Upcoming releases of Microsoft's spyware removal tools will uninstall Sony copy-protection software that functions as a rootkit. "We have analyzed this software, and have determined that in order to help protect our customers we will add a detection and removal signature for the rootkit component of the XCP (Extended Copy Protection) software," Jason Garms of Microsoft announced on the Anti-Malware Engineering Team blog. "Rootkits have a clearly negative impact on not only the security, but also the reliability and performance of their systems." The detection of the Sony tool will be included in upcoming releases of the Malicious Software Removal Tool, which is updated through Windows Update, as well as the beta of Windows Antispyware.
Sony uses XCP software to restrict unauthorized copying of music CDs. The software's controversial operations were detailed by Mark Russinovich of SysInternals two weeks ago, prompting alarm among many security experts. "Although the software isn't itself malicious, the hiding techniques used are exactly the same that malicious software known as rootkits use to hide themselves," noted F-Secure, which soon discovered a trojan attempting to use the Sony XCP software to disguise its presence. Fortunately, the trojan had coding errors that prevented it from spreading widely.

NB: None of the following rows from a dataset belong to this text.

/-! The machine. -/

theorem test_step : (outIs (step (State.reset.withFetchWord 32 0x0010_8204)) (fun t => (t.ctx ⟨0, 0⟩).reg 2 == 1 && (t.ctx ⟨0, 0⟩).pc == 0x10_0004 && t.now == 1) &&
    outIs (step (State.reset.withFetchWord 64 (0x66 * 2 ^ 32 + 0x40C3))) (fun t => (t.ctx ⟨0, 0⟩).pc == 0x10_0008 && (t.core 0).lring == 0x603) &&
    outIs (step { State.reset with agenda := [.event .powerFail] }) (fun t => !t.power)) = true := by decide +kernel
/-- The first word that `withFetchWord` places, and the second of a long form, at the core that alone has a context ready. -/
def fetchIs (s : State) (p : W32 → W32 → Bool) : Bool :=
  let u : State := { s with agenda := [] }
  let ok := fun (va : W64) (pa : Nat) => match u.translate 0 u.cx.priv .fetch va with
    | .ok q _ => q == pa && !u.hostMissing (u.jobFunc u.cc.job) pa
    | _ => false
  s.agenda == [.issue 0] && s.power && !u.cc.resetting && u.cx.mayIssue && !u.cx.passOver && u.cc.traps == [] && ok u.cx.pc placePa && ok (u.cx.pc + 4) (placePa + 4) && u.badAt placePa 8 == none &&
    (tlbFind u.cc.l1tlb u.cc.job u.cx.pc).isSome && (tlbFind u.cc.l1tlb u.cc.job (u.cx.pc + 4)).isSome && p (u.read32 placePa) (u.read32 (placePa + 4)) &&
    (u.core 0).issuedAt != some u.now && (u.cluster 0).regionAsk.isNone && (u.chooses 0).1 == some 0 && u.isReady ⟨0, 0⟩ && [1, 2, 3].all fun y => !u.isReady ⟨0, y⟩
theorem witness_StepRunsDecoded : fetchIs (State.reset.withFetchWord 32 0x0010_8204) (fun a _ => !isLongPrimary a && reads a 0 (.addi 2 2 1) && (State.reset.withFetchWord 32 0x0010_8204).cx.pendingUse (.addi 2 2 1) == none) = true ∧
    fetchIs (State.reset.withFetchWord 32 0) (fun a _ => !isLongPrimary a && refuses a 0) = true ∧
    fetchIs (State.reset.withFetchWord 64 (0x7D0 * 2 ^ 32 + 0x0000_02C9)) (fun a b => isLongPrimary a && reads a b (.popq 2 0 ⟨false, 2000⟩)) = true ∧
    fetchIs (State.reset.withFetchWord 64 (2 ^ 63 + 0x0000_02C9)) (fun a b => isLongPrimary a && refuses a b) = true ∧
    ({ State.reset.withFetchWord 32 0x0010_8204 with agenda := [.issueNow 0] } : State).agenda = .issueNow 0 :: [] ∧ (State.reset.chooses 0).1 = none ∧
    ({ State.reset with agenda := [.eventNow .powerFail] } : State).agenda = .eventNow .powerFail :: [] ∧ (isEvent .powerFail = true ∧ ({ State.reset with agenda := [.event .powerFail] } : State).agenda = .event .powerFail :: []) := by decide +kernel
theorem witness_StepKeepsMemoryForm : Memory.wf State.reset ∧ ∃ t, step (State.reset.withFetchWord 32 0x0010_8204) = .next t := ⟨by decide +kernel, _, rfl⟩
theorem witness_NopAndReservedControlFields : (bitsN (0x0010_0413 : W32) 0 8 = 0x13 ∧ bitsN (0x0010_0413 : W32) 26 6 = 1 → False) ∧ (bitsN (0x0410_0013 : W32) 0 8 = 0x13 ∧ bitsN (0x0410_0013 : W32) 26 6 = 1 ∧ bitsN (0x0410_0013 : W32) 20 6 ≠ 0) ∧
    (bitsN (0x0400_0113 : W32) 0 8 = 0x13 ∧ bitsN (0x0400_0113 : W32) 26 6 = 1 ∧ bitsN (0x0400_0113 : W32) 8 6 ≠ 0) ∧ (bitsN (0x1410_0013 : W32) 26 6 = 5 ∧ bitsN (0x1410_0013 : W32) 20 6 ≠ 0) ∧
    (bitsN (0x0200_0013 : W32) 26 6 = 0 ∧ bitsN (0x0200_0013 : W32) 8 18 ≠ 0) := by decide +kernel
theorem witness_CoolantTables : (∀ p : Nat × Nat × LimitTable × Coolant, p ∈ [(400, 800, .immersion, .immersion), (399, 800, .air, .immersion), (400, 801, .air, .immersion), (150, 720, .coldPlate, .coldPlate), (149, 720, .air, .coldPlate), (150, 721, .air, .coldPlate)] →
      outIs (exec (.coolantReport p.2.2.2 (BitVec.ofNat 16 p.2.1) (BitVec.ofNat 16 p.1)) State.reset) (fun t => t.tableNext == p.2.2.1) = true) ∧
    State.reset.reportAt + 1000000 * 3600 ≤ ({ State.reset with platen := 3600000000 } : State).now := by decide +kernel
theorem witness_DecodeReadsEncodedBytes : (∀ i : Instr, i ∈ [.addi 2 2 1, .popq 2 0 ⟨false, 2000⟩, .tok tk, .vadd vf] → wellFormed i = true) ∧
    (match decodeBytes ((encode (.popq 2 0 ⟨false, 2000⟩)).flatMap bytesOfWord ++ [7]) with | .ok (i, l) => i == .popq 2 0 ⟨false, 2000⟩ && l == [7] | .error _ => false) = true := by decide +kernel
end Sys2Proof.Tests
end

section
/-! PROOFS. Integer division (08 R197), and NOP and the reserved fields of the CTL group (08 R217, 07 R192). -/
namespace Sys2Proof.Machine

/-! ### Instructions that write one register, or only go on -/

/-- An update of the current context counts only through the value it has there. -/
theorem State.modCx_congr (s : State) {f g : Ctx → Ctx} (h : f s.cx = g s.cx) : s.modCx f = s.modCx g :=
  congrArg (s.setCtx s.cur) h

theorem onlyReg_writeNext (s : State) {d : Reg} (hd : d ≠ 0) (v : W64) (n : Nat) : OnlyReg s (s.writeNext d v n) d := by
  refine ⟨⟨(s.cx.setReg d v).regs, s.cx.pc + BitVec.ofNat 64 n, State.modCx_congr s ?_⟩, fun _ => rfl⟩
  simp only [Ctx.setReg, if_neg hd]
  rfl

/-- An instruction of the shared form writes its value and nothing else (R195). -/
theorem writes_of_writeAlu {i : Instr} {s : State} {d : Reg} {v : W64} {n : Nat} (hd : d ≠ 0)
    (hx : exec i s = writeAlu d v n s) (hn : i.bytes = n) : Writes i s d v :=
  ⟨s.writeNext d v n, hx.trans (writeAlu_ok hd v n s), fun r => State.reg_writeNext s d r v n,
    by rw [Follows, State.pc_writeNext, hn], onlyReg_writeNext s hd v n⟩

theorem onlyRegs_advance (s : State) (n : Nat) : OnlyRegs s (s.advance n) :=
  ⟨⟨s.cx.regs, s.cx.pc + BitVec.ofNat 64 n, State.modCx_congr s rfl⟩, State.byte_advance s n⟩

theorem goes_nop (s : State) : Goes .nop s (s.cx.pc + 4) none := by
  refine ⟨s.advance 4, rfl, congrArg Ctx.pc (State.cx_advance s 4), fun r => ?_, onlyRegs_advance s 4⟩
  rw [State.reg_advance]
  split
  · next h => rw [h]; rfl
  · rfl

theorem traps_illegalEncoding (w : W32) (s : State) : Traps (.illegalEncoding w) s 1 s.cx.pc := rfl

/-! ### The four divisions, each with the value it writes -/

section Division
variable {s : State} {d a b : Reg} (hd : d ≠ 0)
include hd

theorem writes_div : Writes (.div d a b) s d (divSigned (s.reg a) (s.reg b)) := writes_of_writeAlu hd rfl rfl
theorem writes_divu : Writes (.divu d a b) s d (divUnsigned (s.reg a) (s.reg b)) := writes_of_writeAlu hd rfl rfl
theorem writes_rem : Writes (.rem d a b) s d (remSigned (s.reg a) (s.reg b)) := writes_of_writeAlu hd rfl rfl
theorem writes_remu : Writes (.remu d a b) s d (remUnsigned (s.reg a) (s.reg b)) := writes_of_writeAlu hd rfl rfl

end Division

/-! ### The table of R197 -/

theorem eq_minS_iff (x : W64) : x = minS ↔ x.toInt = -2 ^ 63 := BitVec.toInt_inj.symm
theorem eq_allOnes_iff (y : W64) : y = BitVec.allOnes 64 ↔ y.toInt = -1 := BitVec.toInt_inj.symm

/-- The one pair whose signed quotient, 2^63, has no 64-bit value although the divisor is not zero. -/
theorem signedOverflow_iff (x y : W64) : (x = minS ∧ y = BitVec.allOnes 64) ↔ (x.toInt = -2 ^ 63 ∧ y.toInt = -1) :=
  and_congr (eq_minS_iff x) (eq_allOnes_iff y)

section Values
variable {x y : W64}

theorem ne_zero_of_toInt_ne (h : x.toInt ≠ 0) : x ≠ 0 := by rintro rfl; exact h rfl

theorem divSigned_quotient (hy : y ≠ 0) (h : ¬(x.toInt = -2 ^ 63 ∧ y.toInt = -1)) :
    divSigned x y = BitVec.ofInt 64 (x.toInt.tdiv y.toInt) := by
  rw [divSigned, if_neg hy, if_neg (mt (signedOverflow_iff x y).1 h)]
theorem remSigned_remainder (hy : y ≠ 0) (h : ¬(x.toInt = -2 ^ 63 ∧ y.toInt = -1)) :
    remSigned x y = BitVec.ofInt 64 (x.toInt.tmod y.toInt) := by
  rw [remSigned, if_neg hy, if_neg (mt (signedOverflow_iff x y).1 h)]

theorem divSigned_minS_allOnes : divSigned minS (BitVec.allOnes 64) = BitVec.ofInt 64 (2 ^ 63 - 1) := by decide
theorem remSigned_minS_allOnes : remSigned minS (BitVec.allOnes 64) = 0 := by decide

theorem divSigned_zero_of_pos (hx : 0 < x.toInt) : divSigned x 0 = BitVec.ofInt 64 (2 ^ 63 - 1) := by
  rw [divSigned, if_pos rfl, if_neg (ne_zero_of_toInt_ne (Int.ne_of_gt hx)), if_neg (Int.not_lt.2 (Int.le_of_lt hx))]
  decide
theorem divSigned_zero_of_neg (hx : x.toInt < 0) : divSigned x 0 = BitVec.ofInt 64 (-2 ^ 63) := by
  rw [divSigned, if_pos rfl, if_neg (ne_zero_of_toInt_ne (Int.ne_of_lt hx)), if_pos hx]
  decide
theorem remSigned_zero (x : W64) : remSigned x 0 = 0 := if_pos rfl

theorem divUnsigned_zero_of_ne (hx : x ≠ 0) : divUnsigned x 0 = BitVec.ofNat 64 (2 ^ 64 - 1) := by
  rw [divUnsigned, if_pos rfl, if_neg hx]
  decide
theorem remUnsigned_zero (x : W64) : remUnsigned x 0 = 0 := if_pos rfl
theorem divUnsigned_quotient (hy : y ≠ 0) : divUnsigned x y = BitVec.ofNat 64 (x.toNat / y.toNat) := if_neg hy
theorem remUnsigned_remainder (hy : y ≠ 0) : remUnsigned x y = BitVec.ofNat 64 (x.toNat % y.toNat) := if_neg hy

end Values

/-- Settles O2: each division writes its value, and the rows of R197's table are the cases of that value. -/
theorem integerDivision : Obligations.IntegerDivision := by
  unfold Obligations.IntegerDivision
  intro s d a b hd x y
  have hdiv : Writes (.div d a b) s d (divSigned x y) := writes_div hd
  have hdivu : Writes (.divu d a b) s d (divUnsigned x y) := writes_divu hd
  have hrem : Writes (.rem d a b) s d (remSigned x y) := writes_rem hd
  have hremu : Writes (.remu d a b) s d (remUnsigned x y) := writes_remu hd
  refine ⟨fun hy h => ?_, fun hx hy => ?_, fun hy => ?_, fun hy hx => ?_, fun hy hx => ?_, fun hy hx => ?_, fun hy => ?_⟩
  · exact ⟨divSigned_quotient hy h ▸ hdiv, remSigned_remainder hy h ▸ hrem⟩
  · rw [(eq_minS_iff x).2 hx, (eq_allOnes_iff y).2 hy] at hdiv hrem
    exact ⟨divSigned_minS_allOnes ▸ hdiv, remSigned_minS_allOnes ▸ hrem⟩
  · rw [hy] at hrem hremu
    exact ⟨remSigned_zero x ▸ hrem, remUnsigned_zero x ▸ hremu⟩
  · rw [hy, hx] at hdiv hdivu
    exact ⟨hdiv, hdivu⟩
  · rw [hy] at hdiv hdivu
    exact ⟨divSigned_zero_of_pos hx ▸ hdiv, divUnsigned_zero_of_ne (ne_zero_of_toInt_ne (Int.ne_of_gt hx)) ▸ hdivu⟩
  · rw [hy] at hdiv hdivu
    exact ⟨divSigned_zero_of_neg hx ▸ hdiv, divUnsigned_zero_of_ne (ne_zero_of_toInt_ne (Int.ne_of_lt hx)) ▸ hdivu⟩
  · exact ⟨divUnsigned_quotient hy ▸ hdivu, remUnsigned_remainder hy ▸ hremu⟩

/-! ### What `decode` accepts -/

/-- What decodes is what the fields name, and its words are the words read: no reserved bit is set (R192). -/
theorem decode_ok {w0 w1 : W32} {i : Instr} (h : decode w0 w1 = .ok i) :
    decodeFields w0 w1 = .ok i ∧ encode i = if isLongPrimary w0 then [w0, w1] else [w0] := by
  unfold decode at h
  split at h
  · cases h
  · next j hf =>
    by_cases he : encode j = if isLongPrimary w0 then [w0, w1] else [w0]
    · rw [if_pos he] at h
      split at h
      · cases h; exact ⟨hf, he⟩
      · cases h
    · rw [if_neg he] at h
      cases h

theorem decodeOr_error {w0 w1 : W32} (h : ∀ i, decode w0 w1 ≠ .ok i) : decodeOr w0 w1 = .illegalEncoding w0 := by
  unfold decodeOr
  split
  · next i hi => exact absurd hi (h i)
  · rfl

theorem bitsN_eq_extract {n : Nat} (x : BitVec n) (lo len : Nat) : bitsN x lo len = (x.extractLsb' lo len).toNat :=
  (BitVec.extractLsb'_toNat lo len x).symm

/-- Bits [25:8] of a word are its b, a and d fields (R172). -/
theorem bitsN_bad (w : W32) : bitsN w 8 18 = (bOf w).toNat * 2 ^ 12 + (aOf w).toNat * 2 ^ 6 + (dOf w).toNat := by
  simp only [bOf, aOf, dOf, ← bitsN_eq_extract, bitsN, Nat.shiftRight_eq_div_pow]
  omega

/-! ### The CTL group -/

/-- `decode` of `NOP`'s word and of no other gives `NOP` (R217). -/
theorem decode_nop_iff (w0 w1 : W32) : decode w0 w1 = .ok .nop ↔ w0 = 0x0000_0013 := by
  constructor
  · intro h
    obtain ⟨-, he⟩ := decode_ok h
    split at he
    · cases he
    · exact (List.head_eq_of_cons_eq he).symm
  · rintro rfl
    rfl

/-- A CTL instruction's word has b zero, a zero but in `RET` and `WFE`, and d zero but in `WFE` (R180). -/
theorem encode_of_decodeCtl {f d a : Reg} {i : Instr} (h : decodeCtl f d a = .ok i) :
    encode i = [packD f 0 (if f = 1 ∨ f = 5 then a else 0) (if f = 5 then d else 0) 0x13] := by
  have hf : ∀ n : Nat, f.toNat = n → f = BitVec.ofNat 6 n := by rintro n rfl; rw [BitVec.ofNat_toNat, BitVec.setWidth_eq]
  unfold decodeCtl at h
  split at h
  case h_7 => cases h
  all_goals
    next e =>
      cases h
      rw [hf _ e]
      rfl

/-- A CTL word that decodes is laid out as its function is. -/
theorem ctlWord_of_decode {w0 w1 : W32} {i : Instr} (hop : opOf w0 = 0x13) (h : decode w0 w1 = .ok i) :
    w0 = packD (fOf w0) 0 (if fOf w0 = 1 ∨ fOf w0 = 5 then aOf w0 else 0) (if fOf w0 = 5 then dOf w0 else 0) 0x13 := by
  obtain ⟨hf, he⟩ := decode_ok h
  have hctl : decodeCtl (fOf w0) (dOf w0) (aOf w0) = .ok i := by
    rw [← hf, decodeFields, hop]
    rfl
  have hshort : isLongPrimary w0 = false := by rw [isLongPrimary, hop]; rfl
  rw [encode_of_decodeCtl hctl, hshort] at he
  exact (List.head_eq_of_cons_eq he).symm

Hackers are launching attacks on popular PHP-based blogging, wiki and content management program that failed to patch a serious security hole discovered in July. The attacks exploit flaws in the way PHP libraries handle XML-RPC commands, and appear to be targeting installations of WordPress and Drupal.
If left unpatched, an attacker could compromise a web server through vulnerable programs including WordPress, Drupal, PostNuke, Serendipity, phpAdsNew and phpWiki, among others. These projects all issued fixes six months ago, as did the authors of the affected PHP libraries.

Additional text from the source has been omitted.